A pivotal factor in the Senate race, Todd said, are the debates — if there are any.
“If they have debates I think they are going to be huge — I guess that’s turning into a little bit of a difficult proposition. I’m happy to moderate any of them,” Todd said to the laughs and cheers of the chamber crowd.
While Todd monitors the national political landscape he said that Kentucky occasionally makes it’s own rules in the race — which are already having an effect on how the country works.
“Your Senate race in some ways I think there’s times where I feel like it is immune from the national environment, right, it is an entity of in itself. It’s having such a large impact on government right now,” Todd said referencing a story in the Washington Post and the leadership battle between McConnell and his Democratic counterpart Harry Reid which has ground the chamber to a halt.
An issue that has been a crux of McConnell’s speeches of late has been the GOP taking control of the U.S. Senate — which McConnell predicts would mean a change from minority leader to majority leader for himself.
Todd said it’s possible that national Republicans can take the U.S. Senate in 2014 — but they don’t necessarily need McConnell to win in Kentucky to get there.
“I’ve heard that McConnell doesn’t like hearing when people like me say this, ‘oh, Republicans can win the Senate without McConnell, but they can — they’ve put enough seats in play, which is what a responsible party would do,” Todd said. “They could withstand losing both Georgia and Kentucky and still find eight seats then to win majority.”
However, Todd said Republicans do not have a strong crop of candidates in 2016 which could lead to another possible flip-flop of the chamber.
A majority change in the Seante would likely mean “nothing” for the larger issues of the day like immigration Todd said, because of the election timing. He said he doesn’t know of a political world where immigration reforms can happen after the midterm elections — which quickly turns into the start of presidential primary season.
On immigration, Todd predicted that “It’s not going to get done until ’17 at the earliest.

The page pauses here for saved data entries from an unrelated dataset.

/-- A port takes its loaded settings (R27, R178 step 5). -/
theorem loadPort_visited {s : State} (h : s.stilled) (p : Profile) (n : PortId) :
    loadPort p n s = (loadVisit p).run n s := by
  by_cases hsame : p.ports[n] = ((s.port n).enabled, (s.port n).powered)
  case pos =>
    obtain ⟨hstate, hport⟩ := loaded_same hsame
    rw [loadPort, if_pos hsame, PortVisit.run, loadVisit]
    dsimp only
    rw [hport, loadRemoves_none hstate, loadedNotice_none hstate]
    exact (setPort_port (s := s) (n := n)).symm
  rw [loadPort, if_neg hsame, PortVisit.run, loadVisit]
  dsimp only
  have hmove (st : PortState) (why : PortReason) := movePort_stilled h (n := n)
    (f := Port.configured p.ports[n].1 p.ports[n].2) rfl rfl st why
  cases hc : p.ports[n].1
  case false =>
    obtain ⟨hstate, hport⟩ := loaded_disabled hsame hc
    have hremoves : s.loadRemoves p n = (s.port n).removed := loadRemoves_left (by rw [hstate]; decide)
    rw [hport, hremoves, loadedNotice_disabled hc, hstate, applyPortSettings_disabled, ← hc, hmove, setFault_visited]
  case true =>
    by_cases hoff : (s.port n).state = .off
    case pos =>
      obtain ⟨hstate, hport⟩ := loaded_starts hsame hc (.inl hoff)
      have hremoves : s.loadRemoves p n = (s.port n).removed :=
        loadRemoves_left (by rw [hstate]; exact startState_ne_active _)
      have hne : ((mapPort n (Port.configured true p.ports[n].2) s).port n).state ≠ .active := by
        rw [mapPort_port_self, show (Port.configured true p.ports[n].2 (s.port n)).state = _ from hoff]
        decide
      rw [hport, hremoves, loadedNotice_starts hc, hstate, applyPortSettings_off hoff, ← leaveActive_of_ne hne, ← hc,
        hmove, setFault_visited, if_pos hoff, hoff]
      simp only [ne_eq, not_true, decide_false, Bool.and_false]
    case neg =>
      by_cases hp : p.ports[n].2 = (s.port n).powered
      case pos =>
        obtain ⟨hstate, hport⟩ := loaded_kept hsame hc hoff hp
        rw [hport, loadRemoves_none hstate, loadedNotice_none hstate, hp, applyPortSettings_kept hoff, hc]
        rfl
      case neg =>
        obtain ⟨hstate, hport⟩ := loaded_starts hsame hc (.inr hp)
        have hremoves : s.loadRemoves p n = (s.port n).removed :=
          loadRemoves_left (by rw [hstate]; exact startState_ne_active _)
        rw [hport, hremoves, loadedNotice_starts hc, hstate, applyPortSettings_changed hoff (Ne.symm hp), ← hc, hmove,
          if_neg hoff]
        have hfault : (s.port n).fault = ((s.port n).configured p.ports[n].1 p.ports[n].2).left.fault :=
          (Port.left_kept ((s.port n).configured p.ports[n].1 p.ports[n].2)).2.symm
        simp only [ne_eq, hoff, not_false_eq_true, decide_true, Bool.and_true]
        rw [hfault]
        rfl
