-- ==== Sys2Proof/Syntax.lean ====
section
/-! DEFINITION. The commands of the SY880 block: one constructor per row of spec/opcode_table.json, with the operands the model gives it. A row whose effect
depends on the world outside the part (a measured code, a byte on a wire, a duration, a draw of the random number generator) carries that as an operand; times are
2^-16 ns of Heartwood time unless said otherwise. -/

namespace Sys2Proof

/-- A domain of the part, for the rows that exist in both (R16): 0 Heartwood, 1 Sapwood. -/
abbrev Dom := Nat

/-- The words appended to a signed command (R517). -/
structure Sig where
  slot : Nat
  counter : Nat
  serial : Nat
  r : Nat
  s : Nat
  deriving DecidableEq, Repr

/-- An inbound gateway command as it stands in the command buffer (R111, R517): TAG, the arguments from word 2, and the signature words where they are appended. -/
structure GwCmd where
  tag : Nat
  args : List Word
  sig : Option Sig
  deriving DecidableEq, Repr

/-- Time that the sleep counter carried before an event (R297, R355): its counts since Heartwood time was last shown, the readings of the always-on temperature sensor in 0.1 °C, one for each second of
counts, and the HFXO periods counted since the wake in nominal ns. -/
structure Asleep where
  counts : Nat
  tao : List Int
  hfxoNs : Nat
  deriving DecidableEq, Repr
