-- ==== Sys2Proof/Config.lean ====
section
/-! DEFINITION. What one implementation fixes and what the manual leaves open. Every constant here is OPAQUE: nothing in Lean can evaluate it, so
a statement about it holds for every value (the free values of INVENTORY.md, "What the manual leaves open"). -/

namespace Sys2Proof.Config

/-- A fresh 32-bit value the manual leaves open, indexed by the model's counter of free values (log entry 2). -/
opaque freeWord : Nat → BitVec 32

/-- A fresh truth value the manual leaves open (a pulse between two limits may or may not act, R51, R178), indexed like `freeWord`. -/
opaque freeBool : Nat → Bool

/-- Which way a quotient num/den is held, or rounded at a tie, where the manual names no rule (log entry 31). -/
opaque roundUp : Int → Nat → Bool

/-- A real value in 2^-96 of its unit that the manual leaves open, indexed like `freeWord`. -/
opaque freeReal : Nat → Int

/-- An uncertainty in 2^-128 of its unit that the manual does not state, indexed like `freeWord`. -/
opaque freeU : Nat → Nat

/-! The property tables, whose contents the manual does not print (R280 to R283; log entry 32). Figures are in 2^-96 of their units. -/

/-- What the patches of a table share at a corner of its grid (R281): table, surface, corner along u (or along the one axis), corner along T, and which figure: 0 the value, 1 and 2 the derivatives along u and T,
3 the mixed derivative, each per cell. -/
opaque node : Nat → Nat → Nat → Nat → Nat → Int

/-- The bound B stored with a patch (R282): table and cell. -/
opaque patchBound : Nat → Nat → Nat → Nat

/-- The enhancement factor of the humid-air guideline at p and T (R283). -/
opaque enhance : Int → Int → Nat

/-- Byte i of the device certificate (R513, R514); its length in bytes is `certLen`. -/
opaque certByte : Nat → BitVec 8

/-- One less than the length of the device certificate in bytes, which is at most 1,024 (R513). -/
opaque certLast : BitVec 10

/-- Length of the device certificate in bytes (R513). -/
def certLen : Nat := certLast.toNat + 1

/-- One less than the length, in 16-byte words, of a copy of a control record whose layout the manual does not print (R95, R400), by pair of sectors. -/
opaque ctlWords : Nat → BitVec 8

/-- Whether the alternating bits of a modulator are 0 at even edges (R171). -/
opaque altPhase : Nat → Bool

/-- Byte i of a path descriptor for the fields of its stream and the templates of its two shots, and of the track state of a shot: both layouts are internal to the part (R145). -/
opaque pathDescByte : List Nat → Nat → BitVec 8

/-- Byte i of a track state: locked, lag, stored TOF, failures. -/
opaque trackByte : Bool → Int → Option Int → Nat → Nat → BitVec 8

/-- Byte i of a commit mark, set or clear; of a commit log of given words; and of an average accumulator of given sum, sum of U, words, flags, QUAL and unit: the layouts are internal to the part (R239). -/
opaque markByte : Bool → Nat → BitVec 8

/-- Byte i of a commit log. -/
opaque logByte : List Nat → Nat → BitVec 8

/-- Byte i of an average accumulator. -/
opaque avgByte : List Nat → Nat → BitVec 8

/-- The r and s of a signature under the device key (R512, R521): the key and the nonces are not known outside the part. Arguments: the
digest as a number and the counter of free values. -/
opaque deviceSign : Nat → Nat → BitVec 256 × BitVec 256

/-- Words that wait for HOST.FW_OUT on channels 1 and 2 at most (R497, R501): the manual gives the queue no size. -/
opaque fwQueueWords : Nat

/-- The trimmed energy of the ROM gauge test's load in nanojoules (R66: about 40 mJ, trimmed at manufacture to within 3 %). -/
opaque eLoadTrim : BitVec 22

/-- E_load of R66 in nJ: 40 mJ with a trim of at most 3 % either way. -/
def eLoad : Nat := 38800000 + eLoadTrim.toNat % 2400001

end Sys2Proof.Config
end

Ditto with tax reform.”
Todd called it the new reality in Washington that as soon as election season nears, that’s the end of compromises, which he said is strange considering the enormous amounts of money that will be spent in the cycle.
“In an odd way we’re going to have billions of dollars — billions of dollars spent on this midterm election that is going to do really nothing to change the calculus in Washington — other than mark time,” Todd said.